Did Jesus remember those 40 days as he went around Galilee preaching and healing, facing off with Pharisees, dealing with the rejection by the fine folks of his hometown, praying alone in the garden of Gethsemane, standing in front of Pilate and hanging on the cross? Those wilderness seasons marked by depravation, loneliness and beasts within and without strip us of all our illusions of control and self-sufficiency. They also reveal angels. We learn what (and who) sustains us, upholds us and keeps all that would threaten to utterly destroy us at bay. We recognize the presence and power of the Holy Spirit, that angry bird who will stop at nothing to protect us and tear apart heaven to reach us.
Lent began on Ash Wednesday with ashes, prayers of confession and declarations of penitence. While the Spirit may not have driven us into the wilderness, we are likely no strangers to times of deep fear and profound questioning. Lent reminds us that Jesus isn’t either. Thanks be to God for that truth. There is no temptation, no beast, no demonic encounter left God-forsaken. The Holy Spirit who took a nose dive from the heavens to alight on the baptized does not retreat to a divine observation deck, but instead stays with us wherever we go, from wilderness to mountain top, heading off hawks and vultures, sending angels all along the way.
While we fast and pray, give up some things and take on some others, Lent invites us to also mark the 40 days that mark Jesus’ 40 days in the wilderness facing off Satan by remembering that our darkest seasons are not God-forsaken, they are Spirit-infused. This is no way lessens the reality of the suffering, doubt and even agony of wild beasts and seemingly inadequate angels. It does, however, remind us that we are not alone and proclaims that our state is not indicative of our status with God. We are God’s beloved children, with whom God is well pleased, even when we find ourselves sorely tempted, afraid and uncertain about our future. The angry bird circling above isn’t out to get us, but instead relentlessly working to keep us safe until we get to Easter.

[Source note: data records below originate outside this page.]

theorem frPut_ev {μ : Nat} {r s : State} {off v : Nat} (h : Ev μ r s) (hm : Cov 0x4000040 μ := by exact .use) : Ev μ r (frPut s off v) := by
  unfold frPut
  split
  · exact h.memory fun g => ⟨g.1, g.2.1, swf_sset g.2.2⟩
  · exact State.capWrite_ev h

theorem frPutBytes_ev {μ : Nat} {r s : State} {off : Nat} {bs : Bytes} (h : Ev μ r s)
    (hm : Cov 0x4000040 μ := by exact .use) :
    Ev μ r (frPutBytes s off bs) := by
  unfold frPutBytes
  repeat' with_reducible first
    | assumption | exact .inl .use | exact .inr rfl | exact Cov.use
    | (refine fun (h' : Ev _ _ _) => ?_) | (intro a b hab) | (intro a hab) | apply frPut_ev
    | apply Ev.iteR | apply Ev.foldl | split | apply Ev.upd | apply Ev.updT | rfl

theorem frPointers_ev {μ : Nat} {r s : State} (h : Ev μ r s)
    (hm : Cov 0x1e0000000000000000000000000000000000000000000000000000000000000000000000000000000004000040 μ := by exact .use) :
    Ev μ r (frPointers s) := by
  unfold frPointers
  repeat' with_reducible first
    | assumption | exact .inl .use | exact .inr rfl | exact Cov.use
    | (extract_lets +onlyGivenNames -underBinder s'; refine Ev.cut (m := μ) (r := r) (x := s') ?_ ?_
       all_goals first | (intro h'; clear_value s') | subst s')
    | (extract_lets +onlyGivenNames -underBinder x'; subst x')
    | (refine fun (h' : Ev _ _ _) => ?_) | apply frPut_ev | apply State.putPair_ev | apply R.CAP_FRNEWK_HI_K_in | apply R.CAP_FRNEWK_LO_K_in | apply R.CAP_FROLDK_HI_K_in | apply R.CAP_FROLDK_LO_K_in
    | apply Ev.iteR | split | apply Ev.upd | apply Ev.updT | rfl

theorem frEmpty_ev {μ : Nat} {r s : State} (h : Ev μ r s) (hm : Cov 0x1e0000000000000000000000000000000000000000000000000000000000000000000000000000000004000040 μ := by exact .use) : Ev μ r (frEmpty s) :=
  frPointers_ev (frPutBytes_ev (h.memory fun g => ⟨g.1, g.2.1, rfl⟩))

theorem frAppend_ev {μ : Nat} {r s : State} {kind : Nat} {flags : Nat} {k : Nat} {body : Bytes} (h : Ev μ r s)
    (hm : Cov 0x1e0000000000000000000000000000000000000000000000000000000000000000000000000000000004000040 μ := by exact .use) :
    Ev μ r (frAppend s kind flags k body) := by
  unfold frAppend
  repeat' with_reducible first
    | assumption | exact .inl .use | exact .inr rfl | exact Cov.use
    | (extract_lets +onlyGivenNames -underBinder s'; refine Ev.cut (m := μ) (r := r) (x := s') ?_ ?_
       all_goals first | (intro h'; clear_value s') | subst s')
    | (extract_lets +onlyGivenNames -underBinder x'; subst x')
    | (refine fun (h' : Ev _ _ _) => ?_) | (intro a hab) | apply frPutBytes_ev | apply frPointers_ev
    | apply Ev.iteR | (apply Ev.fst; assumption) | (apply Ev.snd; assumption) | split | apply Ev.upd | apply Ev.updT | rfl

theorem frFrame_ev {μ : Nat} {r s : State} {flags : Nat} {k : Nat} {body : Bytes} (h : Ev μ r s)
    (hm : Cov 0x1e2000000000000000000000000000000000000000000000000000000000000000000000000000000004800040 μ := by exact .use) :
    Ev μ r (frFrame s flags k body) := by
  unfold frFrame
  repeat' with_reducible first
    | assumption | exact .inl .use | exact .inr rfl | exact Cov.use
    | (extract_lets +onlyGivenNames -underBinder s'; refine Ev.cut (m := μ) (r := r) (x := s') ?_ ?_
       all_goals first | (intro h'; clear_value s') | subst s')
    | (extract_lets +onlyGivenNames -underBinder x'; subst x')
    | (refine fun (h' : Ev _ _ _) => ?_) | apply frAppend_ev | apply State.bump_ev | apply R.CAP_FRSTAT_GAPS_in
    | apply Ev.iteR | split | apply Ev.upd | apply Ev.updT | rfl

theorem frHold_ev {μ : Nat} {r s : State} {cause : Nat} (h : Ev μ r s)
    (hm : Cov 0x1840000000000000000000000000000000000000000000000000000000000000000000000000000000000040 μ := by exact .use) :
    Ev μ r (frHold s cause) := by
  unfold frHold
  repeat' with_reducible first
    | assumption | exact .inl .use | exact .inr rfl | exact Cov.use
    | (extract_lets +onlyGivenNames -underBinder s'; refine Ev.cut (m := μ) (r := r) (x := s') ?_ ?_
       all_goals first | (intro h'; clear_value s') | subst s')
    | (extract_lets +onlyGivenNames -underBinder x'; subst x')
    | (refine fun (h' : Ev _ _ _) => ?_) | apply State.put_ev | apply R.CAP_FRCFG_HOLD_in | apply R.CAP_FRSTAT_HCAUSE_in | apply R.CAP_FRSTAT_REC_in
    | apply Ev.iteR | split | apply Ev.upd | apply Ev.updT | rfl

theorem frRelease_ev {μ : Nat} {r s : State} (h : Ev μ r s)
    (hm : Cov 0x1e1840000000000000000000000000000000000000000000000000000000000000000000000000000004000040 μ := by exact .use) :
    Ev μ r (frRelease s) := by
  unfold frRelease
  repeat' with_reducible first
    | assumption | exact .inl .use | exact .inr rfl | exact Cov.use
    | (extract_lets +onlyGivenNames -underBinder s'; refine Ev.cut (m := μ) (r := r) (x := s') ?_ ?_
       all_goals first | (intro h'; clear_value s') | subst s')
    | (extract_lets +onlyGivenNames -underBinder x'; subst x')
    | (refine fun (h' : Ev _ _ _) => ?_) | apply State.put_ev | apply frEmpty_ev | apply R.CAP_FRCFG_HOLD_in | apply R.CAP_FRSTAT_HCAUSE_in | apply R.CAP_FRSTAT_REC_in
    | apply Ev.iteR | split | apply Ev.upd | apply Ev.updT | rfl

theorem holdCause_ev {μ : Nat} {r s : State} {bit : Nat} (h : Ev μ r s)
    (hm : Cov 0x40 μ := by exact .use) :
    Ev μ r (holdCause s bit) := by
  unfold holdCause
  repeat' with_reducible first
    | assumption | exact .inl .use | exact .inr rfl | exact Cov.use
    | (refine fun (h' : Ev _ _ _) => ?_)
    | apply Ev.iteR | split | apply Ev.upd | apply Ev.updT | rfl

theorem autoholdStop_ev {μ : Nat} {r s : State} (h : Ev μ r s)
    (hm : Cov 0x1840000000000000000000000000000000000000000000000000000000000000000000000000000000000040 μ := by exact .use) :
    Ev μ r (autoholdStop s) := by
  unfold autoholdStop
  repeat' with_reducible first
    | assumption | exact .inl .use | exact .inr rfl | exact Cov.use
    | (refine fun (h' : Ev _ _ _) => ?_) | apply frHold_ev
    | apply Ev.iteR | (apply Ev.fst; assumption) | (apply Ev.snd; assumption) | split | apply Ev.upd | apply Ev.updT | rfl

theorem holdTick_ev {μ : Nat} {r s : State} (h : Ev μ r s)
    (hm : Cov 0x40 μ := by exact .use) :
    Ev μ r (holdTick s) := by
  unfold holdTick
  repeat' with_reducible first
    | assumption | exact .inl .use | exact .inr rfl | exact Cov.use
    | (refine fun (h' : Ev _ _ _) => ?_)
    | apply Ev.iteR | (apply Ev.fst; assumption) | (apply Ev.snd; assumption) | split | apply Ev.upd | apply Ev.updT | rfl

theorem State.setLeg_ev {μ : Nat} {r s : State} {n : Nat} {l : Leg} (h : Ev μ r s)
    (hm : Cov 0x80 μ := by exact .use) :
    Ev μ r (State.setLeg s n l) := by
  unfold State.setLeg
  repeat' with_reducible first
    | assumption | exact .inl .use | exact .inr rfl | exact Cov.use
    | (refine fun (h' : Ev _ _ _) => ?_)
    | apply Ev.iteR | split | apply Ev.upd | apply Ev.updT | rfl

theorem setDebt_ev {μ : Nat} {r s : State} {n : Nat} {d : Int} (h : Ev μ r s)
    (hm : Cov 0x300000000000000000000000000000000000000000000000800000 μ := by exact .use) :
    Ev μ r (setDebt s n d) := by
  unfold setDebt
  repeat' with_reducible first
    | assumption | exact .inl .use | exact .inr rfl | exact Cov.use
    | (extract_lets +onlyGivenNames -underBinder s'; refine Ev.cut (m := μ) (r := r) (x := s') ?_ ?_
       all_goals first | (intro h'; clear_value s') | subst s')
    | (extract_lets +onlyGivenNames -underBinder x'; subst x')
    | (refine fun (h' : Ev _ _ _) => ?_) | apply State.put_ev | apply State.event_ev | apply R.LEGn_DEBTMAX_D_in | apply R.LEGn_DEBT_D_in
    | apply Ev.iteR | split | apply Ev.upd | apply Ev.updT | rfl

theorem legStop_ev {μ : Nat} {r s : State} {n : Nat} {lv : Bool × Bool} (h : Ev μ r s)
    (hm : Cov 0x80 μ := by exact .use) :
    Ev μ r (legStop s n lv) := by
  unfold legStop
  repeat' with_reducible first
    | assumption | exact .inl .use | exact .inr rfl | exact Cov.use
    | (extract_lets +onlyGivenNames -underBinder s'; refine Ev.cut (m := μ) (r := r) (x := s') ?_ ?_
       all_goals first | (intro h'; clear_value s') | subst s')
    | (extract_lets +onlyGivenNames -underBinder x'; subst x')
    | (refine fun (h' : Ev _ _ _) => ?_) | apply State.setLeg_ev
    | apply Ev.iteR | split | apply Ev.upd | apply Ev.updT | rfl
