-- ==== Sys2Proof/Laws/EvFrame.lean ====
section
/-!
SUPPORT. What each operation over State can do, said once: one lemma for each function of the fabric, sensing, the frame and the safety function. The result is as sound as
the state it starts from, never before it, and differs from it only in the parts and registers of the set named (`mask` of Safety.lean).
-/
namespace Sys2Proof.Machine
set_option Elab.async false
set_option linter.all false

theorem writeCell_ev {μ : Nat} {r s : State} {im : Image} {b : Block} {a2 : Reads} {valid : Bool} {allBad : Bool} {w : Nat} {flat : Nat} {c : OutCell} (h : Ev μ r s)
    (hm : Cov 0x180000000000000000000000000000000000000000000000000000000000000000000801000 μ := by exact .use) :
    Ev μ r (writeCell im b a2 valid allBad s w flat c) := by
  unfold writeCell
  repeat' with_reducible first
    | assumption | exact .inl .use | exact .inr rfl | exact Cov.use
    | (extract_lets +onlyGivenNames -underBinder s'; refine Ev.cut (m := μ) (r := r) (x := s') ?_ ?_
       all_goals first | (intro h'; clear_value s') | subst s')
    | (extract_lets +onlyGivenNames -underBinder x'; subst x')
    | (refine fun (h' : Ev _ _ _) => ?_) | apply State.bump_ev | apply R.FAB_NAN_INF_in | apply R.FAB_NAN_NAN_in
    | apply Ev.iteR | (apply Ev.fst; assumption) | (apply Ev.snd; assumption) | split | apply Ev.upd | apply Ev.updT | rfl

theorem tjestTake_ev {μ : Nat} {r s : State} {im : Image} {b : Block} {word : Nat → Nat × Nat} (h : Ev μ r s)
    (hm : Cov 0x1000 μ := by exact .use) :
    Ev μ r (tjestTake s im b word) := by
  unfold tjestTake
  repeat' with_reducible first
    | assumption | exact .inl .use | exact .inr rfl | exact Cov.use
    | (refine fun (h' : Ev _ _ _) => ?_) | (intro a b hab) | (intro a hab)
    | apply Ev.iteR | apply Ev.foldl | split | apply Ev.upd | apply Ev.updT | rfl

theorem writeOuts_ev {μ : Nat} {r s : State} {im : Image} {b : Block} {a3 : Reads} {valid : Bool} {allBad : Bool} {fault : Bool} {outs : List OutCell} (h : Ev μ r s)
    (hm : Cov 0x180000000000000000000000000000000000000000000000000000000000000000000801000 μ := by exact .use) :
    Ev μ r (writeOuts s im b a3 valid allBad fault outs) := by
  unfold writeOuts
  repeat' with_reducible first
    | assumption | exact .inl .use | exact .inr rfl | exact Cov.use
    | (extract_lets +onlyGivenNames -underBinder s'; refine Ev.cut (m := μ) (r := r) (x := s') ?_ ?_
       all_goals first | (intro h'; clear_value s') | subst s')
    | (extract_lets +onlyGivenNames -underBinder x'; subst x')
    | (refine fun (h' : Ev _ _ _) => ?_) | (intro a b hab) | (intro a hab) | apply writeCell_ev
    | apply Ev.iteR | apply Ev.foldl | (apply Ev.fst; assumption) | (apply Ev.snd; assumption) | split | apply Ev.upd | apply Ev.updT | rfl

theorem tripRequest_ev {μ : Nat} {r s : State} {scope : Nat} {target : Nat} {cause : Nat} {fk : Nat} (h : Ev μ r s)
    (hm : Cov 0x600000000000000000007e00000000000000000c000000300100000000000000000000001f200000000d40000000058003e0 μ := by exact .use) :
    Ev μ r (tripRequest s scope target cause fk) := by
  unfold tripRequest
  repeat' with_reducible first
    | assumption | exact .inl .use | exact .inr rfl | exact Cov.use
    | (refine fun (h' : Ev _ _ _) => ?_) | apply legTrip_ev | apply phaseTrip_ev | apply bridgeTrip_ev
    | apply Ev.iteR | split | apply Ev.upd | apply Ev.updT | rfl

theorem requestStands_ev {μ : Nat} {r s : State} {im : Image} {scope : Nat} {target : Nat} {cause : Nat} {on : Bool} (h : Ev μ r s)
    (hm : Cov 0x1080 μ := by exact .use) :
    Ev μ r (requestStands s im scope target cause on) := by
  unfold requestStands
  repeat' with_reducible first
    | assumption | exact .inl .use | exact .inr rfl | exact Cov.use
    | (extract_lets +onlyGivenNames -underBinder s'; refine Ev.cut (m := μ) (r := r) (x := s') ?_ ?_
       all_goals first | (intro h'; clear_value s') | subst s')
    | (extract_lets +onlyGivenNames -underBinder x'; subst x')
    | (refine fun (h' : Ev _ _ _) => ?_) | (intro a b hab) | (intro a hab) | apply State.setLeg_ev
    | apply Ev.iteR | apply Ev.foldl | split | apply Ev.upd | apply Ev.updT | rfl

theorem tripBlock_ev {μ : Nat} {r s : State} {im : Image} {slot : Nat} {scope : Nat} {target : Nat} {cause : Nat} {fk : Nat} {on : Bool} {was : Bool} (h : Ev μ r s)
    (hm : Cov 0x600000000000000000007e00000000000000000c000000300100000000000000000000001f200000000d40000000058013e0 μ := by exact .use) :
    Ev μ r (tripBlock s im slot scope target cause fk on was) := by
  unfold tripBlock
  repeat' with_reducible first
    | assumption | exact .inl .use | exact .inr rfl | exact Cov.use
    | (extract_lets +onlyGivenNames -underBinder s'; refine Ev.cut (m := μ) (r := r) (x := s') ?_ ?_
       all_goals first | (intro h'; clear_value s') | subst s')
    | (extract_lets +onlyGivenNames -underBinder x'; subst x')
    | (refine fun (h' : Ev _ _ _) => ?_) | apply requestStands_ev | apply tripRequest_ev
    | apply Ev.iteR | split | apply Ev.upd | apply Ev.updT | rfl

theorem eventBlock_ev {μ : Nat} {r s : State} {b : Block} {a2 : Reads} {fr : Frame} {on : Bool} {was : Bool} (h : Ev μ r s)
    (hm : Cov 0x1000 μ := by exact .use) :
    Ev μ r (eventBlock s b a2 fr on was) := by
  unfold eventBlock
  repeat' with_reducible first
    | assumption | exact .inl .use | exact .inr rfl | exact Cov.use
    | (extract_lets +onlyGivenNames -underBinder s'; refine Ev.cut (m := μ) (r := r) (x := s') ?_ ?_
       all_goals first | (intro h'; clear_value s') | subst s')
    | (extract_lets +onlyGivenNames -underBinder x'; subst x')
    | (refine fun (h' : Ev _ _ _) => ?_)
    | apply Ev.iteR | (apply Ev.fst; assumption) | (apply Ev.snd; assumption) | split | apply Ev.upd | apply Ev.updT | rfl

theorem stageDuties_ev {μ : Nat} {r s : State} {ds : List (Nat × Nat × Bool)} (h : Ev μ r s)
    (hm : Cov 0x1000 μ := by exact .use) :
    Ev μ r (stageDuties s ds) := by
  unfold stageDuties
  repeat' with_reducible first
    | assumption | exact .inl .use | exact .inr rfl | exact Cov.use
    | (refine fun (h' : Ev _ _ _) => ?_) | (intro a hab)
    | apply Ev.iteR | split | apply Ev.upd | apply Ev.updT | rfl

theorem blockEffects_ev {μ : Nat} {r s : State} {im : Image} {b : Block} {fr : Frame} {a4 : Reads} {was : List Nat} {k : KindRes} (h : Ev μ r s)
    (hm : Cov 0x600000000000000000007e00000002000000000c000000300100000000000000000000001f262010000d40000000078393e0 μ := by exact .use) :
    Ev μ r (blockEffects s im b fr a4 was k) := by
  unfold blockEffects
  repeat' with_reducible first
    | assumption | exact .inl .use | exact .inr rfl | exact Cov.use
    | (extract_lets +onlyGivenNames -underBinder s'; refine Ev.cut (m := μ) (r := r) (x := s') ?_ ?_
       all_goals first | (intro h'; clear_value s') | subst s')
    | (extract_lets +onlyGivenNames -underBinder x'; subst x')
    | (refine fun (h' : Ev _ _ _) => ?_) | (intro a b hab) | (intro a hab) | apply stageDuties_ev | apply State.bump_ev | apply eventBlock_ev | apply tripBlock_ev | apply deadLetter_ev | apply R.DEC_RSr_CNT_LATE_in
    | apply Ev.iteR | apply Ev.foldl | (apply Ev.fst; assumption) | (apply Ev.snd; assumption) | split | apply Ev.upd | apply Ev.updT | rfl

theorem setBlk_ev {μ : Nat} {r s : State} {slot : Nat} {x : BlkState} (h : Ev μ r s)
    (hm : Cov 0x1000 μ := by exact .use) :
    Ev μ r (setBlk s slot x) := by
  unfold setBlk
  repeat' with_reducible first
    | assumption | exact .inl .use | exact .inr rfl | exact Cov.use
    | (refine fun (h' : Ev _ _ _) => ?_)
    | apply Ev.iteR | split | apply Ev.upd | apply Ev.updT | rfl

theorem delayCapture_ev {μ : Nat} {r s : State} {b : Block} (h : Ev μ r s)
    (hm : Cov 0x1000 μ := by exact .use) :
    Ev μ r (delayCapture s b) := by
  unfold delayCapture
  repeat' with_reducible first
    | assumption | exact .inl .use | exact .inr rfl | exact Cov.use
    | (extract_lets +onlyGivenNames -underBinder s'; refine Ev.cut (m := μ) (r := r) (x := s') ?_ ?_
       all_goals first | (intro h'; clear_value s') | subst s')
    | (extract_lets +onlyGivenNames -underBinder x'; subst x')
    | (refine fun (h' : Ev _ _ _) => ?_) | apply setBlk_ev
    | apply Ev.iteR | (apply Ev.fst; assumption) | (apply Ev.snd; assumption) | split | apply Ev.upd | apply Ev.updT | rfl

theorem delayUpdate_ev {μ : Nat} {r s : State} {im : Image} {b : Block} (h : Ev μ r s)
    (hm : Cov 0x1000 μ := by exact .use) :
    Ev μ r (delayUpdate im s b) := by
  unfold delayUpdate
  repeat' with_reducible first
    | assumption | exact .inl .use | exact .inr rfl | exact Cov.use
    | (refine fun (h' : Ev _ _ _) => ?_)
    | apply Ev.iteR | (apply Ev.fst; assumption) | (apply Ev.snd; assumption) | split | apply Ev.upd | apply Ev.updT | rfl

theorem keepOuts_ev {μ : Nat} {r s : State} {im : Image} {b : Block} {a3 : Reads} (h : Ev μ r s)
    (hm : Cov 0x1000 μ := by exact .use) :
    Ev μ r (keepOuts s im b a3) := by
  unfold keepOuts
  repeat' with_reducible first
    | assumption | exact .inl .use | exact .inr rfl | exact Cov.use
    | (extract_lets +onlyGivenNames -underBinder s'; refine Ev.cut (m := μ) (r := r) (x := s') ?_ ?_
       all_goals first | (intro h'; clear_value s') | subst s')
    | (extract_lets +onlyGivenNames -underBinder x'; subst x')
    | (refine fun (h' : Ev _ _ _) => ?_) | (intro a b hab) | (intro a hab)
    | apply Ev.iteR | apply Ev.foldl | split | apply Ev.upd | apply Ev.updT | rfl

- How do you picture the Holy Spirit? There are various images in Scripture: wind, dove and flame. Do these images resonate with you? Why? Are there other images?
- What do you make of the almost violent words in this passage? Words like “expel” and “torn”? Are there other biblical stories that portray the Spirit as gentle? Is it important for the Holy Spirit to have both characteristics?
- How do you mark Lent? What Lenten practices do you find meaningful? Why?
- How does this story of Jesus’ temptation relate to the petition in the Lord’s Prayer, “Lead us not into temptation”? What are our temptations?
- Compare Mark’s very short version of Jesus’ temptation in the wilderness with the accounts in Luke and Matthew. Does it matter that Mark doesn’t list the temptations? Is it useful to NOT have them listed?
- During challenging seasons in your life, what has sustained you? What did you learn about yourself? God? Others?